For us, getting the IconBuffet website out the door, even if it wasn't ultimately what we wanted was a good debt. It allowed us to begin generating income quickly off of products we had spent a considerable amount of time producing.

We opted for a simple, one-column design, powered with MovableType. It is extremely lo-fidelity. We didn't have the time to invest in developing a customized shopping cart, so we opted to use PayPal instead. In the end, we took on design debt in several places.

However, for the most part, this was good debt. We separated our content from presentation with MovableType; separated presentation from structure with CSS; and used a readily available service in PayPal to process our transactions. We avoided pitfalls by creating modular design elements and images that we could potentially reuse when the time came for a redesign.

And now that time has come... Over the last year, we've added a plethora of new stock icon collections to IconBuffet, and the design is starting to break. The debt we took on a year ago now needs to be paid off.
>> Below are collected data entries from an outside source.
-- ==== Sys2Proof/Machine/Vector.lean ====
section
/-!
DEFINITION. The V slots (R174 to R197): each active core applies an element function over the range of the instruction.
-/
namespace Sys2Proof.Machine

/-! ### The common frame (R174, R176, R177) -/

/-- n draws of a core's generator, in order, and the core after them (R177). -/
def Core.draw (x : Core) (n : Nat) : List Nat × Core :=
  ((genDraws x.gen n).map (·.toNat), { x with gen := { x.gen with draws := x.gen.draws + n } })

/-- The mismatch of a mirrored result: the lowest lane a soft error changed in the mirror copy, among the lanes it computes (R94). -/
def mirrorFail (x : Core) (c : VCtl) (slot : Slot) (core : Nat) (lanes : BitVec 128) : Option TrapInfo :=
  if c.mir then
    ((List.range 128).find? fun j => (x.upset &&& lanes).getLsbD j).map fun j =>
      { cause := cMIRROR, sub := BitVec.ofNat 8 j, core := some (BitVec.ofNat 8 core), slot := BitVec.ofNat 3 slot.num }
  else none

/-- The vector-checksum trap of a core (R197). -/
def vchkTrap (core : Nat) (slot : Slot) : TrapInfo :=
  { cause := cVCHK, core := some (BitVec.ofNat 8 core), slot := BitVec.ofNat 3 slot.num }

/-- The soft error has struck: a mirrored operation uses it up. -/
def Core.struck (x : Core) (c : VCtl) : Core := if c.mir then { x with upset := 0#128 } else x

/-- The state after a V operation with a vector result: nd draws are taken, and element i of w bits becomes f draws read pred i. With every, the
predicate selects operands or participants and every element of the range is written. -/
def State.vNext (s : State) (c : VCtl) (w lat : Nat) (vd : BitVec 6) (srcs : List VSrc) (every : Bool) (nd : Nat)
    (f : List Nat → (VSrc → BitVec 1024) → BitVec 128 → Nat → Nat) : State :=
  s.onMe fun k => k.onActive fun ci x =>
    let p := k.psrc x c.pred
    let (ds, x') := x.draw nd
    let res := ofElts w ((List.range (1024 / w)).map fun i => if c.rng.elts w |>.contains i then f ds (k.vsrc x) p i else 0)
    let lanes := rangeLanes c.rng &&& (if every then BitVec.allOnes 128 else eltLanes w p)
    let fail := mirrorFail x c s.cur.slot ci lanes
    (k.popOn srcs (x'.struck c)).fly ((k.flyV s.cur.slot (k.vphys vd) lat c.rng.groups res lanes).map fun e =>
      { e with fail := fail, flg := 0#2 ++ ofBit fail.isSome })
def State.vOp (s : State) (c : VCtl) (w lat : Nat) (vd : BitVec 6) (srcs : List VSrc) (every : Bool) (nd : Nat)
    (f : List Nat → (VSrc → BitVec 1024) → BitVec 128 → Nat → Nat) : Res := .next (s.vNext c w lat vd srcs every nd f)

/-- The state after a V operation with a predicate result: byte lane j of the range becomes f draws read pred j. A mirrored one compares the
predicate bits of its range (R176). The flags a check gives are bit 0 for its failure and bit 1 for TRP (Table 23-3). -/
def State.pNext (s : State) (c : VCtl) (w lat : Nat) (pd : BitVec 4) (srcs : List VSrc) (every : Bool)
    (chk : (VSrc → BitVec 1024) → BitVec 2) (f : Core → Cluster → (VSrc → BitVec 1024) → Nat → Bool) : State :=
  s.onMe fun k => k.onActive fun ci x =>
    let p := k.psrc x c.pred
    let b := w / 8
    let res := BitVec.ofNat 128 ((c.rng.elts w).foldl (fun m i => if f x k (k.vsrc x) i then m ||| ((2 ^ b - 1) <<< (b * i)) else m) 0)
    let lanes := rangeLanes c.rng &&& (if every then BitVec.allOnes 128 else eltLanes w p)
    let mir := mirrorFail x c s.cur.slot ci (rangeLanes c.rng)
    let flags := chk (k.vsrc x)
    let fail := match mir with
      | some t => some t
      | none => if flags = 3#2 then some (vchkTrap ci s.cur.slot) else none
    (k.popOn srcs (x.struck c)).fly [{ k.flyP s.cur.slot (k.pphys pd) lat res lanes with fail := fail, flg := flags ++ ofBit mir.isSome }]
def State.pOp (s : State) (c : VCtl) (w lat : Nat) (pd : BitVec 4) (srcs : List VSrc) (every : Bool)
    (chk : (VSrc → BitVec 1024) → BitVec 2) (f : Core → Cluster → (VSrc → BitVec 1024) → Nat → Bool) : Res :=
  .next (s.pNext c w lat pd srcs every chk f)

def noTrap (_ : VSrc → BitVec 1024) : BitVec 2 := 0#2

/-- Element-wise operations of one, two and three operands. -/
def State.vUn (s : State) (c : VCtl) (w lat : Nat) (vd : BitVec 6) (va : VSrc) (g : Nat → Nat) : Res :=
  s.vOp c w lat vd [va] false 0 fun _ rd _ i => g (elt w (rd va) i)
def State.vBin (s : State) (c : VCtl) (w lat : Nat) (vd : BitVec 6) (va vb : VSrc) (g : Nat → Nat → Nat) : Res :=
  s.vOp c w lat vd [va, vb] false 0 fun _ rd _ i => g (elt w (rd va) i) (elt w (rd vb) i)
def State.vTri (s : State) (c : VCtl) (w lat : Nat) (vd : BitVec 6) (va vb vc : VSrc) (g : Nat → Nat → Nat → Nat) : Res :=
  s.vOp c w lat vd [va, vb, vc] false 0 fun _ rd _ i => g (elt w (rd va) i) (elt w (rd vb) i) (elt w (rd vc) i)

/-! ### Integer operations (R179) -/

/-- The exact value of an element under a signedness. -/
def iv (w : Nat) (sgn : Bool) (n : Nat) : Int := if sgn then sx w n else (n : Int)
/-- A result saturated to a range, or wrapped. -/
def satOr (w : Nat) (sgn sat : Bool) (x : Int) : Nat := if sat then clampInt w sgn x else ux w x

def execVadd (c : VCtl) (sz : ISz) (sgn sat : Bool) (vd : BitVec 6) (va vb : VSrc) (s : State) : Res :=
  s.vBin c sz.bits 2 vd va vb fun a b => satOr sz.bits sgn sat (iv sz.bits sgn a + iv sz.bits sgn b)
def execVsub (c : VCtl) (sz : ISz) (sgn sat : Bool) (vd : BitVec 6) (va vb : VSrc) (s : State) : Res :=
  s.vBin c sz.bits 2 vd va vb fun a b => satOr sz.bits sgn sat (iv sz.bits sgn a - iv sz.bits sgn b)
def execVmul (c : VCtl) (sz : ISz) (vd : BitVec 6) (va vb : VSrc) (s : State) : Res :=
  s.vBin c sz.bits 2 vd va vb fun a b => a * b % 2 ^ sz.bits
def execVmulh (c : VCtl) (sz : ISz) (sgn : Bool) (vd : BitVec 6) (va vb : VSrc) (s : State) : Res :=
  s.vBin c sz.bits 2 vd va vb fun a b => ux sz.bits (iv sz.bits sgn a * iv sz.bits sgn b / (2 ^ sz.bits : Nat))
def execVmad (c : VCtl) (sz : ISz) (vd : BitVec 6) (va vb vc : VSrc) (s : State) : Res :=
  s.vTri c sz.bits 2 vd va vb vc fun a b e => (a * b + e) % 2 ^ sz.bits
def execVmin (c : VCtl) (sz : ISz) (sgn : Bool) (vd : BitVec 6) (va vb : VSrc) (s : State) : Res :=
  s.vBin c sz.bits 2 vd va vb fun a b => if iv sz.bits sgn b < iv sz.bits sgn a then b else a
def execVmax (c : VCtl) (sz : ISz) (sgn : Bool) (vd : BitVec 6) (va vb : VSrc) (s : State) : Res :=
  s.vBin c sz.bits 2 vd va vb fun a b => if iv sz.bits sgn b > iv sz.bits sgn a then b else a
def execVabs (c : VCtl) (sz : ISz) (sat : Bool) (vd : BitVec 6) (va : VSrc) (s : State) : Res :=
  s.vUn c sz.bits 2 vd va fun a => satOr sz.bits true sat (sx sz.bits a).natAbs
def execVneg (c : VCtl) (sz : ISz) (sat : Bool) (vd : BitVec 6) (va : VSrc) (s : State) : Res :=
  s.vUn c sz.bits 2 vd va fun a => satOr sz.bits true sat (-(sx sz.bits a))
def execVand (c : VCtl) (sz : ISz) (vd : BitVec 6) (va vb : VSrc) (s : State) : Res := s.vBin c sz.bits 2 vd va vb fun a b => a &&& b
def execVor (c : VCtl) (sz : ISz) (vd : BitVec 6) (va vb : VSrc) (s : State) : Res := s.vBin c sz.bits 2 vd va vb fun a b => a ||| b
def execVxor (c : VCtl) (sz : ISz) (vd : BitVec 6) (va vb : VSrc) (s : State) : Res := s.vBin c sz.bits 2 vd va vb fun a b => a ^^^ b
def execVnot (c : VCtl) (sz : ISz) (vd : BitVec 6) (va : VSrc) (s : State) : Res := s.vUn c sz.bits 2 vd va fun a => 2 ^ sz.bits - 1 - a
def execVshl (c : VCtl) (sz : ISz) (vd : BitVec 6) (va vb : VSrc) (s : State) : Res :=
  s.vBin c sz.bits 2 vd va vb fun a b => a * 2 ^ (b % sz.bits) % 2 ^ sz.bits
def execVshr (c : VCtl) (sz : ISz) (vd : BitVec 6) (va vb : VSrc) (s : State) : Res :=
  s.vBin c sz.bits 2 vd va vb fun a b => a / 2 ^ (b % sz.bits)
def execVsra (c : VCtl) (sz : ISz) (vd : BitVec 6) (va vb : VSrc) (s : State) : Res :=
  s.vBin c sz.bits 2 vd va vb fun a b => ux sz.bits (sx sz.bits a / (2 ^ (b % sz.bits) : Nat))
def execVclz (c : VCtl) (sz : ISz) (vd : BitVec 6) (va : VSrc) (s : State) : Res :=
  s.vUn c sz.bits 2 vd va fun a => if a = 0 then sz.bits else sz.bits - 1 - a.log2
def execVpopc (c : VCtl) (sz : ISz) (vd : BitVec 6) (va : VSrc) (s : State) : Res :=
  s.vUn c sz.bits 2 vd va fun a => ((List.range sz.bits).filter a.testBit).length
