/-- A core's item rewritten: the offset in its slot, and the bytes read. -/
def Core.itemPut (x : Core) (now o : Nat) (bs : List Byte) : Option Core :=
  if o < 0x40000 then some { x with spm := wrBytes x.spm o bs }
  else if o < 0xC0000 then some { x with bst := wrBytes x.bst (o - 0x40000) bs }
  else if o < 0xD1000 then
    let b := (o - 0xC0000) / 0x4400
    some { x with
      m := sputs 0#32 (4225 * b) (codes4 (bs.take 16900)) x.m
      lin := setBit x.lin (BitVec.ofNat 2 b) (numAt bs 16900 1 % 2 == 1)
      stale := setBit x.stale (BitVec.ofNat 2 b) (numAt bs 16901 1 % 2 == 1) }
  else if o < 0xE1800 then
    let pl := decide (o ≠ 0xD1000)
    let p := if pl then x.plane1 else x.plane0
    let cs := codes4 (bs.take 32768)
    let b := sputs (.zero false) 0 ((List.range 8192).map fun j => val32 (cs.getD (64 * (j % 128) + j / 128) 0#32)) []
    some (x.setPlane pl { p with
      b := b, bsum := sputs 0#32 0 (codes4 ((bs.drop 32768).take 512)) [], fmt := .ofNum (numAt bs 33280 1)
      z := p.z.filter fun (j, _) => sget (.zero false) j b == sget (.zero false) j p.b })
  else if o = 0xF7000 then
    (putAll (fun e => e.put now) x.pipe (chunks 64 bs.length bs)).map fun es => { x with pipe := es }
  else if o < 0xF8800 then none
  else if o < 0xFA800 then some { x with v := x.v.set ((o - 0xF8800) / 128) (BitVec.ofNat 1024 (leNat bs)) }
  else if o < 0xFB100 then
    let r := (o - 0xFA800) / 272
    some { x with dPts := x.dPts.set r (BitVec.ofNat 2048 (leNat (bs.take 256))), dWords := x.dWords.set r (dwClean (BitVec.ofNat 128 (leNat (bs.drop 256)))) }
  else if o < 0xFB200 then
    let r := (o - 0xFB100) / 16
    some (if r = 0 then x else { x with p := x.p.set r (BitVec.ofNat 128 (leNat bs)) })
  else if o < 0xFB300 then some { x with a := codes4 (bs.take 64), ft := (codes8 ((bs.drop 64).take 64)).map ftClean }
  else if o < 0xFBB00 then
    some { x with edge := sputs (.zero false) (128 * ((o - 0xFB300) / 512)) ((codes4 bs).map val32) x.edge }
  else if o < 0xFBC00 then some { x with dstat := dstatClean (BitVec.ofNat 1024 (leNat bs)) }
  else if o < 0xFC800 then some { x with gq := (chunks 128 bs.length bs).map fun v => BitVec.ofNat 1024 (leNat v) }
  else if o = 0xFF000 then
    -- the page tags; the counts that follow them are not to be changed
    let t (o n : Nat) : SMap (BitVec 16) := sputs 0#16 0 ((List.range n).map fun p => BitVec.ofNat 16 (numAt bs (o + 2 * p) 2)) []
    some { x with spTag := t 0 64, bstTag := t 128 128 }
  else none

/-- The sequencer item rewritten. -/
def Cluster.seqPut (k : Cluster) (bs : List Byte) : Option Cluster :=
  let ws := codes8 bs
  let w (j : Nat) : Word := ws.getD j 0#64
  if (w 65).toNat ≠ k.simg.length ∨ bs.drop (bs.length - 24) ≠ words8 k.outcome then none
  else
    (putAll (fun e => e.put k.now) k.simg (simgParts k.simg ((bs.drop 528).take (bs.length - 552)))).map fun im =>
      { k with
        pc := (w 0).setWidth 57, next := if w 0 = k.pc.setWidth 64 then k.next else (w 0).setWidth 57
        s := (List.range 32).map fun r => w (1 + r)
        b := (w 33).setWidth 8
        e := (List.range 8).map fun r => (w (34 + r)).setWidth 16
        lc := (List.range 6).map fun r => (w (42 + r)).setWidth 32
        loops := loopsOf k.loops ((ws.drop 48).take 13)
        rrbv := (w 61).setWidth 5, rrbp := (w 62).setWidth 3, gqctl := (w 63).getLsbD 0, slipmax := slipmaxOf (w 64), simg := im }

/-- The handler section rewritten: the banked run state and the trap registers (R354). -/
def Cluster.handlerPut (k : Cluster) (bs : List Byte) : Option Cluster :=
  match k.handler with
  | none => none
  | some b =>
    let ws := codes8 bs
    let w (j : Nat) : Word := ws.getD j 0#64
    let e := bs.length - 40
    if w 0 ≠ 1#64 ∨ (w 1).toNat ≠ k.hc - 1 ∨ (w 29).toNat ≠ b.simg.length then none
    else
      (putAll (fun e => e.put k.dt) b.simg (simgParts b.simg ((bs.drop 240).take (e - 240)))).map fun im =>
        let t (j : Nat) : Word := BitVec.ofNat 64 (numAt bs (e + 8 * j) 8)
        { k with
          handler := some { b with
            pc := (w 2).setWidth 57, cmsk := BitVec.ofNat 256 (numAt bs 24 32), loops := loopsOf b.loops ((ws.drop 7).take 13)
            lc := (List.range 6).map fun r => (w (20 + r)).setWidth 32
            rrbv := (w 26).setWidth 5, rrbp := (w 27).setWidth 3, gqctl := (w 28).getLsbD 0, simg := im }
          trapcause := t 0, trappc := t 1 &&& 0x01FFFFFFFFFFFFFF#64, trapdt := t 2 &&& 0x0000FFFFFFFFFFFF#64
          trapopc := t 3 &&& 0x81FFFFFFFFFFFFFF#64, traphnd := t 4 &&& 0x01FFFFFFFFFFFFC0#64 }
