/-! ### Fetch (R18, R85 to R87) -/

/-- A line not in the window holds the bundle until it arrives; where its fetch met a fault, the bundle takes it. -/
def State.awaitLine (s : State) (c line : Nat) : State :=
  let k := s.cl c
  let hold (s : State) : State := s.onCl c fun k => { k with holds := k.holds ++ [⟨.lateFetch line, .s, k.pc, s.ct, 0, false, []⟩] }
  match k.fetchFault.find? fun (l, _) => l == line with
  | some (_, t) =>
    if k.replays t then hold s
    else (s.onCl c fun k => { k with fetchFault := k.fetchFault.filter fun (l, _) => l != line }).issueTrap c t
  | none =>
    if k.fetches.any fun (l, _) => l == line then hold s
    else
      let (n, s) := s.free
      hold (s.onCl c fun k => { k with fetches := k.fetches ++ [(line, s.ct + 1 + n)] })

/-- The fetch unit may ask for a line ahead of PC, within the window. -/
def State.prefetch (s : State) (c : Nat) : State :=
  let (r, s) := s.free
  let k := s.cl c
  let line := (k.pc.toNat / 64 + 1 + r / 2 % 511) % 2 ^ 51
  if r % 2 = 0 || k.win.any (fun (l, _) => l == line) || k.fetches.any (fun (l, _) => l == line) then s
  else
    let (n, s) := s.free
    s.onCl c fun k => { k with fetches := k.fetches ++ [(line, s.ct + 1 + n)] }

/-- The completion-point failures due are taken together, the lowest cause named, with the lowest core it arose on (R337, R340); SLOT, INFO and
TRAPOPC are of the earliest failure of that cause on that core (log entry 84). -/
def State.takePoints (s : State) (c : Nat) (due : List CpTrap) : State :=
  let k := s.cl c
  match sortBy (fun (x : CpTrap) => 512 * x.trap.cause.toNat + (match x.trap.core with | some i => i.toNat | none => 256)) due with
  | [] => s
  | f :: r =>
    (s.onCl c fun k => { k with cps := k.cps.filter fun x => !due.contains x }).takeTrap c f.trap k.pc (if k.ending then k.dt - 1 else k.dt) f.origin.pc
      (!r.isEmpty)

/-- What is taken at the bundle at PC before any check of it: a software trap, a hold's fault, completion points (R100, R336, R337). -/
def State.dueTrap (s : State) (c : Nat) : Option State :=
  let k := s.cl c
  match k.soft, k.holdFault, k.cps.filter (fun t => decide (t.due ≤ k.now)) with
  | some (code, opc), _, _ => some (s.takeSoft c code opc)
  | none, some f, _ =>
    some ((s.onCl c fun k => { k with holdFault := none }).takeTrap c f.trap k.pc (if k.ending then k.dt - 1 else k.dt) f.origin.pc false)
  | none, none, f :: r => some (s.takePoints c (f :: r))
  | none, none, [] => none

/-- Traps that are taken although the line at PC is not there: those of the bundle before, at once, past what padding can be seen; a completion point,
once the fetch of the line has failed (R18, R100, R143, R153, R336). -/
def State.dueBlind (s : State) (c line : Nat) : Option State :=
  let k := s.cl c
  if k.soft.isSome || k.holdFault.isSome || k.fetchFault.any (fun (l, t) => l == line && !k.replays t) then
    let (a, s) := State.skipPad c 512 k.pc s
    (s.onCl c fun k => { k with pc := a.1, next := a.1 }).dueTrap c
  else none

/-- PC moves past the padding header that it stands at, and with it the START of a level that begins there (R85, R133). -/
def Cluster.passPad (k : Cluster) : Cluster :=
  let a := BitVec.ofNat 57 (64 * (k.pc.toNat / 64 + 1))
  { k with pc := a, next := a, loops := k.loops.map fun l => if l.start = k.pc then { l with start := a } else l }
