-- ==== Sys2Proof/Certificates/Slice0/Obligations.lean ====
section
/-!
DEFINITION. The statements for the provers: decoding, what a step does, what each instruction and event comes to, the frames, soundness, traps
and reset.
-/

open Sys2Proof Sys2Proof.Machine

/-! ### Decoding -/

/-- Every well-formed instruction that has a word is read back from its word, with every operand (R83, R111, and the encoding tables). -/
def Obligations.EncodedInstructionDecodes : Prop :=
  ∀ i : Instr, i.wf = true → i.isEvent = false → ∃ w, encode i = some w ∧ decodeWord w = .ok i

/-- Words written out from the encoding tables decode to what they stand for, for each slot and for Bozoak. -/
def Obligations.SampleWordsDecode : Prop :=
  decodeWord (.s 0x04853000#32) = .ok (.add 4#5 5#5 6#5) ∧
  decodeWord (.a 0x0C440080#32) = .ok (.aaddi 1#4 1#4 128#18) ∧
  decodeWord (.l 0x047202C2#32) = .ok (.vld 7#6 2#4 0#4 (some 3#3) 2#6) ∧
  decodeWord (.v 0x414041810010#48) = .ok (.fadd ⟨.w1024, false, 0#4⟩ .f32 40#6 ⟨2#6, 0#2⟩ ⟨3#6, 1#2⟩) ∧
  decodeWord (.m 0x1C30004000200000#64) = .ok (.mdrn 0#2 (.ft 3#3) 63 false false 2#4 none) ∧
  decodeWord (.x 0x04E8019000A84840#64) = .ok (.xld ⟨3#4, 20#5, 200#16, 5#12, 8#5, 9#5, false, false, .cluster, true⟩) ∧
  decodeWord (.d 0x05020000#32) = .ok (.dadd .tags 2#3 0#3 1#3) ∧
  decodeWord (.bz 0x1800000011000000#64) = .ok (.waitc ⟨0#12, .none, 1#4, 1#3⟩)

/-- A bundle's header names its slots and its length; a header of 0 pads; a bundle that would leave its line has none (R83 to R85). -/
def Obligations.BundleFraming : Prop :=
  ∀ (line : List Byte) (o : Nat),
    let h := line.getD o 0#8
    (h = 0#8 → decodeBundle line o = .ok .padding) ∧
    (h ≠ 0#8 → 64 < o + bundleLen h → decodeBundle line o = .error .crossing) ∧
    (h ≠ 0#8 → o + bundleLen h ≤ 64 → ∃ b, decodeBundle line o = .ok (.bundle (bundleLen h) b) ∧ b.map (·.1) = headerSlots h) ∧
    1 ≤ bundleLen h ∧ bundleLen h ≤ 45

/-! ### A step -/

/-- A step with an event at the head of the agenda is the event. It rests also on choices of the model: log entries 7, 16. -/
def Obligations.StepRunsEvent : Prop :=
  ∀ (s : State) (i : Instr) (r : List Turn), s.agenda = .event i :: r → step s = exec i { s with agenda := r }

/-- A step at a sequencer's turn whose bundle decodes, passes every check and need not wait runs its slots: each instruction is executed in the state
the slots before it left, with its slot named, the S slot last; PC then goes on (R84 to R87, R100, R131, R134), but for a TRAP taken and an RFT that
returned, which have said themselves where PC goes, and an RFT that waits, at which it stays (R153). Where some word of the cluster has an
uncorrectable error, the slots run as R360 has it. It rests also on choices of the model: log entries 7, 16, 43, 72. -/
def Obligations.StepRunsBundle : Prop :=
  ∀ (s : State) (c len : Nat) (b : Slots) (r : List Turn), c < 16 → s.agenda = .issue c :: r →
    let s0 : State := { s with agenda := r, cur := ⟨c, .s, s.cur.bz⟩ }
    let s1 := s0.onCl c Cluster.trimWin
    let s2 := (s1.onCl c fun k => { k.reservePorts (legal b) with next := k.pc + BitVec.ofNat 57 len }).linkNow c (s1.cl c).delay
    let after (t : State) : Res := .next (t.onCl c fun k =>
      let left : Cluster := { k with dbg := if k.dbg == .step then .stepped else k.dbg }
      if (legal b).any (fun x => match x.2 with | .trap _ => true | _ => false) && k.soft.isNone then left
      else if (legal b).any (fun x => x.2 == .rft) then if k.rft then { k with issued := true } else left
      else k.goOn (s1.cl c).delay)
    s0.mayIssue c → (s1.cl c).fetches1 len b → s1.clear c b →
    step s = andThen (runBundle c (slotOrder (legal b)) s2) after ∧
    ((s2.cl c).whole → step s = andThen ((slotOrder (legal b)).foldl (fun q x => andThen q fun t => exec x.2 (t.at' x.1)) (.next s2)) after) ∧
    ((s1.cl c).linkPend = none → s2 = s1.onCl c fun k => { k.reservePorts (legal b) with next := k.pc + BitVec.ofNat 57 len })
We probably could have paid it off quite some time ago, but its okay that we didn't. The current site, as it is, has performed very well. It has served its purpose, and allowed us to launch many new collections with relatively low overhead given to site development. The point is that although we took on some design debt, it was a relatively small amount with a low-interest rate. Kinda like getting zero percent for 13 months.

Does this mean you launch shoddy products or websites with half-baked code? That's a quick way to find yourself in design bankruptcy.

Time is money, and in this sense, we believe it's important to be ready to take on small amounts of design debt when necessary. Then, it's equally important to pay those debts off as soon as possible.

What is your experience? Have any debts you're glad you took on? Or, on the other side, do you have any horror stories of bad design debt? I'd love to hear.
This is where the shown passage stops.